*** Opening of Stored data ***

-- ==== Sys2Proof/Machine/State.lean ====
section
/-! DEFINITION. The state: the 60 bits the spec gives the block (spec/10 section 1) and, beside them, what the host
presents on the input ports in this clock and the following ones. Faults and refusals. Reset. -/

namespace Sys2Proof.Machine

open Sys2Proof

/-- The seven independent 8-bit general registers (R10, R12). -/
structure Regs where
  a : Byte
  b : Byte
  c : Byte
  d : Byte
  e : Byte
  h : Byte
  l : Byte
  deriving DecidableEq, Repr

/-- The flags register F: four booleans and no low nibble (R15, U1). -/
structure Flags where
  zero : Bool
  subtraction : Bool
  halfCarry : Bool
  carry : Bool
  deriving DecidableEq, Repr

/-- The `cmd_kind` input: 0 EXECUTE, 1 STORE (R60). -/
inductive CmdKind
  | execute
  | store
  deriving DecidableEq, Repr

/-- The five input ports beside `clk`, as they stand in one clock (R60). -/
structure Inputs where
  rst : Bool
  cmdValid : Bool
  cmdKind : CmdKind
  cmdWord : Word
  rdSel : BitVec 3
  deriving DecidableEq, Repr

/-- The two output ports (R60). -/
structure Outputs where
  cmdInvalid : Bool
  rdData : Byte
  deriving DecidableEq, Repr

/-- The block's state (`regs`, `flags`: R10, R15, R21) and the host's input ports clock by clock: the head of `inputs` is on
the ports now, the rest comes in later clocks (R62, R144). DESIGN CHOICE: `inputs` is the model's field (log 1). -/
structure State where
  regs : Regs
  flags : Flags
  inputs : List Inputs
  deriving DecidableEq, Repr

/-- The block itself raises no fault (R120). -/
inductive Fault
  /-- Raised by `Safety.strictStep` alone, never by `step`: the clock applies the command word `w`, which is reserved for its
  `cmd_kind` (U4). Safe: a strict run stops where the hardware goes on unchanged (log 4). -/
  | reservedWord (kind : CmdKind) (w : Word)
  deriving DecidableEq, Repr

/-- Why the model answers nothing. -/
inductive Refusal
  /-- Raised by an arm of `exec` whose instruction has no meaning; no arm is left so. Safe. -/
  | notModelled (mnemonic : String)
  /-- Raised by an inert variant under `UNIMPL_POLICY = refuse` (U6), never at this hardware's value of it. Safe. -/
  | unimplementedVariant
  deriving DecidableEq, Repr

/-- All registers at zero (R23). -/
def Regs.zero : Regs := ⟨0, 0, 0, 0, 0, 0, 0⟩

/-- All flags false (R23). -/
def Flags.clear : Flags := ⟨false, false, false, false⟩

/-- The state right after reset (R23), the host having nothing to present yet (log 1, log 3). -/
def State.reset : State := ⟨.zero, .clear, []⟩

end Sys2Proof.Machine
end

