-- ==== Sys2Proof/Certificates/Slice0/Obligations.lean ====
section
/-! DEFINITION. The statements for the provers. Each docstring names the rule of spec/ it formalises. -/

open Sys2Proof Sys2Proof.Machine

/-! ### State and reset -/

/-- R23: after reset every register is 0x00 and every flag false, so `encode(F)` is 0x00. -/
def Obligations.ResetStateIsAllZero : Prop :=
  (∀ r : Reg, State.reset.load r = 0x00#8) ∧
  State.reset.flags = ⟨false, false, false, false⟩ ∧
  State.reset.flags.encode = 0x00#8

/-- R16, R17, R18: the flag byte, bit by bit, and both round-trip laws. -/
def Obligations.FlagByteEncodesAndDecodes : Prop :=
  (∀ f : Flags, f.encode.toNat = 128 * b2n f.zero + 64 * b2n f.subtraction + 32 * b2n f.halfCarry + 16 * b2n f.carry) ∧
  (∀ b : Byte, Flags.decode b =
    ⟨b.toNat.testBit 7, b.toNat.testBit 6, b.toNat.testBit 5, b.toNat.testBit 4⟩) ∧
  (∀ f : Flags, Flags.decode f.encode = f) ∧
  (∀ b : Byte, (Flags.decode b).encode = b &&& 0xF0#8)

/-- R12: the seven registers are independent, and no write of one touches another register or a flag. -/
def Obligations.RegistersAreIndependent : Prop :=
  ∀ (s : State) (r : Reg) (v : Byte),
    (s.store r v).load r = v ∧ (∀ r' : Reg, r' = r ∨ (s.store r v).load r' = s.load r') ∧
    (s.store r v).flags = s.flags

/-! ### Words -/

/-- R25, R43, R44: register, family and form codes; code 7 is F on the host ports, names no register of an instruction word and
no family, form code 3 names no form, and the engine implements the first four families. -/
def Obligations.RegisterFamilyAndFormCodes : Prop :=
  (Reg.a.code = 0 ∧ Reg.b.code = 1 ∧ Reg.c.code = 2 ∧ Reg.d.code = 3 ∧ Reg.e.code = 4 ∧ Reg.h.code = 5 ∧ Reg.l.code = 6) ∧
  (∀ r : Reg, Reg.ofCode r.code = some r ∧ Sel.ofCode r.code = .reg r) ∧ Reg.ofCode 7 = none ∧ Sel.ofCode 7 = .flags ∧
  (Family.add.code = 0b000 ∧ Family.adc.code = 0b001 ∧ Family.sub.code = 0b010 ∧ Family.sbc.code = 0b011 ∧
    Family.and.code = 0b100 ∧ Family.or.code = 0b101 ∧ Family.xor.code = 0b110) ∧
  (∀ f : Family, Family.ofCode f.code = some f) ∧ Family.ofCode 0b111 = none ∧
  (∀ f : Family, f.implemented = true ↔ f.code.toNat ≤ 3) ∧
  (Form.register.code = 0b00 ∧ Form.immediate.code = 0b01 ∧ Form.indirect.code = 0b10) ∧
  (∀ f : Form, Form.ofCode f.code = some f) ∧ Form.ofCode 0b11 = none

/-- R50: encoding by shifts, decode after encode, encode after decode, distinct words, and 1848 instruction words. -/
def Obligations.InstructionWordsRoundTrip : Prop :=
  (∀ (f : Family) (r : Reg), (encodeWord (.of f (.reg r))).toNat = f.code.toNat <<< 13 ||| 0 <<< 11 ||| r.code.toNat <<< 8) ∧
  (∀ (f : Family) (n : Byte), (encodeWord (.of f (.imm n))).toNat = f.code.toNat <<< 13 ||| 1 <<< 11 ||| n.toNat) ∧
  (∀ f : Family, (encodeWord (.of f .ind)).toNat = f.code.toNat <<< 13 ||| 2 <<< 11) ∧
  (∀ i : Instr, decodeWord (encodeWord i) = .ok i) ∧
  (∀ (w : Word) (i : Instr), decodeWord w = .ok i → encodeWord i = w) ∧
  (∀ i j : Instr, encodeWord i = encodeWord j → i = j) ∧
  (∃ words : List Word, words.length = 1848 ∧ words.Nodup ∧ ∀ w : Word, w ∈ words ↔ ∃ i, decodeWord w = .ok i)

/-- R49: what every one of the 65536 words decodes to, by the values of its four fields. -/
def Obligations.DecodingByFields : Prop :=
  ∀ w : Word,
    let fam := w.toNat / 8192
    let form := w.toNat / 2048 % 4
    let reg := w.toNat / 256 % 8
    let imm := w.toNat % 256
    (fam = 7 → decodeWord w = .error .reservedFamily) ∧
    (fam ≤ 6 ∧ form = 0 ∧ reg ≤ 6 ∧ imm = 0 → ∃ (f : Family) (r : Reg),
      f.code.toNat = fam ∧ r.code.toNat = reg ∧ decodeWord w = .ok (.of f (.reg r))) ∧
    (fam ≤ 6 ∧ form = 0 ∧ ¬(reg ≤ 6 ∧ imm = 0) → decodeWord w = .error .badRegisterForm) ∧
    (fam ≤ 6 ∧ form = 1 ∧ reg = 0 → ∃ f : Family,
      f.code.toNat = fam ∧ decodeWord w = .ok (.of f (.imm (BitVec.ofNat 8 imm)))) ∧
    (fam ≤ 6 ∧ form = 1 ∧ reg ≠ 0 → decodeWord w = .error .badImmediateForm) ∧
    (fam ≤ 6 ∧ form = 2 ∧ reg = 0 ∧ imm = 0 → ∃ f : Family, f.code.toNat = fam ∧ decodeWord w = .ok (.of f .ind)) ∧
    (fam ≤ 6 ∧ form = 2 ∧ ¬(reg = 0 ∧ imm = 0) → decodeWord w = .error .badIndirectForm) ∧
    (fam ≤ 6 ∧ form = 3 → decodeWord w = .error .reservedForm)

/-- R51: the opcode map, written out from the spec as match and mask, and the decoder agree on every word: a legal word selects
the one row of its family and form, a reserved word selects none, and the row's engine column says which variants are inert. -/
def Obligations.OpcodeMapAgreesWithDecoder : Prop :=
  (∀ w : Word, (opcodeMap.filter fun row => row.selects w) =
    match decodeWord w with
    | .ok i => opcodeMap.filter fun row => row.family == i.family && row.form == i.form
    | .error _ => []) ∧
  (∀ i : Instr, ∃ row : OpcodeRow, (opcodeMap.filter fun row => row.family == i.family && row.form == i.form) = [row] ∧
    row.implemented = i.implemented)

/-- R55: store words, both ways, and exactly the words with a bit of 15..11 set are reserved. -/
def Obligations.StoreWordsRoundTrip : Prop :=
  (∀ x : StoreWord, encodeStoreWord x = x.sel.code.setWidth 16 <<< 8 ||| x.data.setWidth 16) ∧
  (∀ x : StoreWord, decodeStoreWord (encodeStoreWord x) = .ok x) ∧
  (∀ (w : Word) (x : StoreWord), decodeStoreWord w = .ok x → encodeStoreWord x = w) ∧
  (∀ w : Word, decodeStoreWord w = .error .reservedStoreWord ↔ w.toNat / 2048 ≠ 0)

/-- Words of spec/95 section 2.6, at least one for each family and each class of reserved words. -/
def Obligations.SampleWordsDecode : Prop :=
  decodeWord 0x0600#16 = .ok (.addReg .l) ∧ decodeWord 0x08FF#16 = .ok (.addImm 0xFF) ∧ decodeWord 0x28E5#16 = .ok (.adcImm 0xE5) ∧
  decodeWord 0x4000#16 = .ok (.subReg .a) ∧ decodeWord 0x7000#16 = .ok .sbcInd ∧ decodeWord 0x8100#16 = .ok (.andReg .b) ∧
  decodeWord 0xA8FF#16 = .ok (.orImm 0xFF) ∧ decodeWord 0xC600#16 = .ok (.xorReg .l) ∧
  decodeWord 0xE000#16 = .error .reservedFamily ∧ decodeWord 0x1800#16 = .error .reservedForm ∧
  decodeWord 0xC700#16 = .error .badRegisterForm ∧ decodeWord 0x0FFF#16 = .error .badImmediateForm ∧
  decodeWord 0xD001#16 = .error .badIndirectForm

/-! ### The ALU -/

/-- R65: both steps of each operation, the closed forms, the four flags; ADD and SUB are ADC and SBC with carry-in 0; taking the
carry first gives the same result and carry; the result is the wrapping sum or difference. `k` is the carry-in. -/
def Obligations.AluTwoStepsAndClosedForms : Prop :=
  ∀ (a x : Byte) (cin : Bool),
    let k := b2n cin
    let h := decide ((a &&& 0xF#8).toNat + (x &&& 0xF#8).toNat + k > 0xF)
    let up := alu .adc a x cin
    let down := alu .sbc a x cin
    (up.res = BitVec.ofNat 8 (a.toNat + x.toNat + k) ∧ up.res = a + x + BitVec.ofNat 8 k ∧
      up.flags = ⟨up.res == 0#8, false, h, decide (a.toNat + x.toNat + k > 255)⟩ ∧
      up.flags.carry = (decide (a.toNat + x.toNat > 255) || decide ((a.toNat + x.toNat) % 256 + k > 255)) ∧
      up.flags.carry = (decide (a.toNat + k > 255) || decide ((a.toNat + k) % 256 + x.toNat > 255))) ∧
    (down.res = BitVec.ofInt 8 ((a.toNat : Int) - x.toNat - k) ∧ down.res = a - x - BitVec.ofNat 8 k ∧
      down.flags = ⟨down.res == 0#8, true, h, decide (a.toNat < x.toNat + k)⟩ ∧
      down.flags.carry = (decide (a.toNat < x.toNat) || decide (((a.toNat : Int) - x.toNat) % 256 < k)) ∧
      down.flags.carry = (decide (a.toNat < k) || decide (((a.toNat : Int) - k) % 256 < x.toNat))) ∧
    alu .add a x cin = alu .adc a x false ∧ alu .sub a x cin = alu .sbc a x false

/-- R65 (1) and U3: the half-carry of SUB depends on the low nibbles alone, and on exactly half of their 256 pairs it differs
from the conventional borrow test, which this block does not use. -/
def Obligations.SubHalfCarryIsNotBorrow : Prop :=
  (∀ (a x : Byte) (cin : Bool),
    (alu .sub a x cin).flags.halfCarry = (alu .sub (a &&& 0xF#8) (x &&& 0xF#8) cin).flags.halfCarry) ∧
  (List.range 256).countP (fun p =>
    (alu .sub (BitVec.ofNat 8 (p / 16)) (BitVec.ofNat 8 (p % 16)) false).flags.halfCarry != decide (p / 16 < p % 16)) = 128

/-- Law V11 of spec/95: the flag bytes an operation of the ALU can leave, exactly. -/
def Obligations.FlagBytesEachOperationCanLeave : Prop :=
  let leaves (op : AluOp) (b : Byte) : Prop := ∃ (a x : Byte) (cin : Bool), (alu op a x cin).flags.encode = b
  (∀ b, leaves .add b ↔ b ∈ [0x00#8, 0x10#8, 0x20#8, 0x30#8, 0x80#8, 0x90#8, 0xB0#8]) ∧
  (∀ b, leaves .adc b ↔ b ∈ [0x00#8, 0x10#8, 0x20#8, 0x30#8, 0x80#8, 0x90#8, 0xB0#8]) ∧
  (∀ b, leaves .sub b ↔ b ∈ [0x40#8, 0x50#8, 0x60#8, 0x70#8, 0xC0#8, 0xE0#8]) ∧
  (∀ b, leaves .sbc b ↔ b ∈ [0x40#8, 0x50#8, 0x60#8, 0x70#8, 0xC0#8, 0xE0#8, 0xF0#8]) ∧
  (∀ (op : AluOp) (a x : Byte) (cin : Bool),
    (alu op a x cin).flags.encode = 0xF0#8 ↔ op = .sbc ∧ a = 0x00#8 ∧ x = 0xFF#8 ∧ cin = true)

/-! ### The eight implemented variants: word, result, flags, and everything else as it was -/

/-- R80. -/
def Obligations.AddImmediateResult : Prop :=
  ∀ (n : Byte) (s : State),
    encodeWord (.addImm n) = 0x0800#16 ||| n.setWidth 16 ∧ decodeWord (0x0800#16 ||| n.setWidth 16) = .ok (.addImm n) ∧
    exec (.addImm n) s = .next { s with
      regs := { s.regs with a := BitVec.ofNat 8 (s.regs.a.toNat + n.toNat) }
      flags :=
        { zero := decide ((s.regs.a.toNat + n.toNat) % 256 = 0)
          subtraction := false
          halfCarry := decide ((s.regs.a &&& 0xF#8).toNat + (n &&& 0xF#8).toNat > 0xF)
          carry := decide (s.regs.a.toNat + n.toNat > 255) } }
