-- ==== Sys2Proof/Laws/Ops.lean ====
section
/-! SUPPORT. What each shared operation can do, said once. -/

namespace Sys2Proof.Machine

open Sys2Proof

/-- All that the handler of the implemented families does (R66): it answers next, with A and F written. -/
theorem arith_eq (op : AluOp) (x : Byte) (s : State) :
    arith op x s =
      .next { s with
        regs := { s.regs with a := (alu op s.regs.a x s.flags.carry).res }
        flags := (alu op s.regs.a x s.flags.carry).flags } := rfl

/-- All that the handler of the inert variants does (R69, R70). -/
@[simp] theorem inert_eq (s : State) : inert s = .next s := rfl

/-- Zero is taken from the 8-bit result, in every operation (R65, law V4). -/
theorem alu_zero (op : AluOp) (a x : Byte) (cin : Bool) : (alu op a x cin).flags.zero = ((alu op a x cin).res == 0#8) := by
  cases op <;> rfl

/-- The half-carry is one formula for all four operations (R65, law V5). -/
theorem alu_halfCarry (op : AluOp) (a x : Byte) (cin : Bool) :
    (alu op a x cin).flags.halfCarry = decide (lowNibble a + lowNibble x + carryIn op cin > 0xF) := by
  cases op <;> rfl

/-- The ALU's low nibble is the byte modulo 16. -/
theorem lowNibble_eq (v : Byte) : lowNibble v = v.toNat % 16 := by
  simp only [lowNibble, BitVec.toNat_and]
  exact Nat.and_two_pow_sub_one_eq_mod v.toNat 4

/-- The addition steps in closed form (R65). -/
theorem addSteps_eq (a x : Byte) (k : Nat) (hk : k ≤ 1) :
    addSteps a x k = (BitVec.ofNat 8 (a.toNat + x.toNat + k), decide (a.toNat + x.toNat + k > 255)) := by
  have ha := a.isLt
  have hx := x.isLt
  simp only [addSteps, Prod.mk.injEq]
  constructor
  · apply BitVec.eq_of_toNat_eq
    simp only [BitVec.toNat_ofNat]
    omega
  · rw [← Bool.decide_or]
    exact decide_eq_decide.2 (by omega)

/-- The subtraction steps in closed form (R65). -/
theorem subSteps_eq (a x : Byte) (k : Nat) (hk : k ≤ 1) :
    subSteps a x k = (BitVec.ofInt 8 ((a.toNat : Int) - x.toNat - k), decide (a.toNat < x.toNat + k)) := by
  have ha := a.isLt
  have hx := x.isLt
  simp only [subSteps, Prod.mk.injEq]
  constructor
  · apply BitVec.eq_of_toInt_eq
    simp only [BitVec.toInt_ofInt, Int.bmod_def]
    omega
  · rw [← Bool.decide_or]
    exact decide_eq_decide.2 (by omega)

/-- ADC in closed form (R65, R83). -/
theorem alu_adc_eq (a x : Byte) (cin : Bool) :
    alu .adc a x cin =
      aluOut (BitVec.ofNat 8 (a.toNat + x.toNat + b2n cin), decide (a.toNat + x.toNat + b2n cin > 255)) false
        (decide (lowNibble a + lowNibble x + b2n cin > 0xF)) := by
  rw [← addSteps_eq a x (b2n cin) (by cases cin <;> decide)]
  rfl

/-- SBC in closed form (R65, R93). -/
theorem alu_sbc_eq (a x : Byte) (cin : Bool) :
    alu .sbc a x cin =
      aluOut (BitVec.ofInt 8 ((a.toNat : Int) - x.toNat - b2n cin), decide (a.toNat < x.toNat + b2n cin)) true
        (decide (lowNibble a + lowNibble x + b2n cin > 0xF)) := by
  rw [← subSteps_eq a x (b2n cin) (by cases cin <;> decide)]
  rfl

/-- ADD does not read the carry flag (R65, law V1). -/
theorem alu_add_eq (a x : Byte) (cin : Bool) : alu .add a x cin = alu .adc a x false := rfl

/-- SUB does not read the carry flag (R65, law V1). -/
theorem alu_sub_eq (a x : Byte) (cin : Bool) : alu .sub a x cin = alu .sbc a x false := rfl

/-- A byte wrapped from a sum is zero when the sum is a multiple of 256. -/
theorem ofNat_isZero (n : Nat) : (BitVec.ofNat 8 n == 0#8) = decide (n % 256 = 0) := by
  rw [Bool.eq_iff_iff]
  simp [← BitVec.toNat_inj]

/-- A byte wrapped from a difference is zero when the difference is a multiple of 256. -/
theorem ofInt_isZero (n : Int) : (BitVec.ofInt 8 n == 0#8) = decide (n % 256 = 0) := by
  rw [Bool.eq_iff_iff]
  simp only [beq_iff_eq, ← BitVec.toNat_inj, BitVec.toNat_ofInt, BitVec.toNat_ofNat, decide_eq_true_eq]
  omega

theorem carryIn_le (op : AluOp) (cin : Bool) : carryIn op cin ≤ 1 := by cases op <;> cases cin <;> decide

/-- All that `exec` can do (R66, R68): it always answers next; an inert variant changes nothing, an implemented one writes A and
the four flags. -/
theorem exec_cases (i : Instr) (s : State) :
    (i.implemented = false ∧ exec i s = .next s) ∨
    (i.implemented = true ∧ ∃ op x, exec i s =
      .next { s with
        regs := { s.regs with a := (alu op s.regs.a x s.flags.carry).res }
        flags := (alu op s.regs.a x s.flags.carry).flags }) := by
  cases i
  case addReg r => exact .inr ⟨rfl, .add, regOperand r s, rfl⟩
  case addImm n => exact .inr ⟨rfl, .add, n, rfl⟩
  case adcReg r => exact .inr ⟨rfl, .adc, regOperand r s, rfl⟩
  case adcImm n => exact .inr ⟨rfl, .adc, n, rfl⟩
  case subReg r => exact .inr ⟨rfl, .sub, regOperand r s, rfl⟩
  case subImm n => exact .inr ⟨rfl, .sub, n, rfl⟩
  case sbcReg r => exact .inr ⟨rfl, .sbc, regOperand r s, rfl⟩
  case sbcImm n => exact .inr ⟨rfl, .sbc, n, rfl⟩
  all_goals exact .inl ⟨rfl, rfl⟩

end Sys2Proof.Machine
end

*** Close of Stored data ***

Goal of the exercise | Keeping every character as it is, restate the lines above that run from the line with "(∀ i : Instr, ∃" through the line with "(∀ x : StoreWord, decodeStoreWord", both included, and nothing else.

Output |
  (∀ i : Instr, ∃ row : OpcodeRow, (opcodeMap.filter fun row => row.family == i.family && row.form == i.form) = [row] ∧
    row.implemented = i.implemented)

/-- R55: store words, both ways, and exactly the words with a bit of 15..11 set are reserved. -/
def Obligations.StoreWordsRoundTrip : Prop :=
  (∀ x : StoreWord, encodeStoreWord x = x.sel.code.setWidth 16 <<< 8 ||| x.data.setWidth 16) ∧
  (∀ x : StoreWord, decodeStoreWord (encodeStoreWord x) = .ok x) ∧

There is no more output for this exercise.